- [Directions]: Set out exactly, line by line, the stretch of data below that begins at the line containing "def Vec.merge (m" and ends at the line containing "b) (R309). -/", with both ends kept.

Data records
########################################

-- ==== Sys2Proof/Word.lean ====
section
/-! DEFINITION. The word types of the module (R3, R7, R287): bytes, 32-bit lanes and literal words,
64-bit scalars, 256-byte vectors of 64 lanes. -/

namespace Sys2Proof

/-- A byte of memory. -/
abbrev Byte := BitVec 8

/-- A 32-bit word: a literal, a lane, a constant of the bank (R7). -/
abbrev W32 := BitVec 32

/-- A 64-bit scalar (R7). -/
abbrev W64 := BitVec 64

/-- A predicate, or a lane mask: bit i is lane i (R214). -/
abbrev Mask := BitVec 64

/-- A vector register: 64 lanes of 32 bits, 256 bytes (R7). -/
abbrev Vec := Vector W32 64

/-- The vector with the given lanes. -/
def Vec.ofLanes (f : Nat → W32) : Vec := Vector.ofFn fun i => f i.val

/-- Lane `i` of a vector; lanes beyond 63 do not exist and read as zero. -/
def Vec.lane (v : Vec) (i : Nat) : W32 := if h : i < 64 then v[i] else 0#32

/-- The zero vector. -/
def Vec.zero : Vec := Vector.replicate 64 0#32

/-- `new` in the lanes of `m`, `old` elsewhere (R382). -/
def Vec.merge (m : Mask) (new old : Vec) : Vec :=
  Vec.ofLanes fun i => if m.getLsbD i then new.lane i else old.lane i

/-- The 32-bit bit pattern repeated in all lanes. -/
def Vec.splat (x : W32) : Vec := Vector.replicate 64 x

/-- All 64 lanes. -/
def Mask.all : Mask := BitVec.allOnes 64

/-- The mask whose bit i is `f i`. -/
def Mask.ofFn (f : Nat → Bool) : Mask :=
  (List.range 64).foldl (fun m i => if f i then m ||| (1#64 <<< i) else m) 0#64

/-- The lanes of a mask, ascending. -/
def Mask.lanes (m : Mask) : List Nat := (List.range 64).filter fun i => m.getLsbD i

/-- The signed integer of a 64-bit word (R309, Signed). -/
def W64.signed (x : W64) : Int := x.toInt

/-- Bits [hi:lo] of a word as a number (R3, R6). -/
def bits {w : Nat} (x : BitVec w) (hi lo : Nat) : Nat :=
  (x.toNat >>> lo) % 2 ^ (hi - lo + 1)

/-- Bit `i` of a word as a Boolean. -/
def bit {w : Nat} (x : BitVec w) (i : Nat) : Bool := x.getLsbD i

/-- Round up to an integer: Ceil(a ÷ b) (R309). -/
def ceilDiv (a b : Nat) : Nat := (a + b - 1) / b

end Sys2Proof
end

########################################

- [Solution to this task]:
def Vec.merge (m : Mask) (new old : Vec) : Vec :=
  Vec.ofLanes fun i => if m.getLsbD i then new.lane i else old.lane i

/-- The 32-bit bit pattern repeated in all lanes. -/
def Vec.splat (x : W32) : Vec := Vector.replicate 64 x

/-- All 64 lanes. -/
def Mask.all : Mask := BitVec.allOnes 64

/-- The mask whose bit i is `f i`. -/
def Mask.ofFn (f : Nat → Bool) : Mask :=
  (List.range 64).foldl (fun m i => if f i then m ||| (1#64 <<< i) else m) 0#64

/-- The lanes of a mask, ascending. -/
def Mask.lanes (m : Mask) : List Nat := (List.range 64).filter fun i => m.getLsbD i

/-- The signed integer of a 64-bit word (R309, Signed). -/
def W64.signed (x : W64) : Int := x.toInt

/-- Bits [hi:lo] of a word as a number (R3, R6). -/
def bits {w : Nat} (x : BitVec w) (hi lo : Nat) : Nat :=
  (x.toNat >>> lo) % 2 ^ (hi - lo + 1)

/-- Bit `i` of a word as a Boolean. -/
def bit {w : Nat} (x : BitVec w) (i : Nat) : Bool := x.getLsbD i

/-- Round up to an integer: Ceil(a ÷ b) (R309). -/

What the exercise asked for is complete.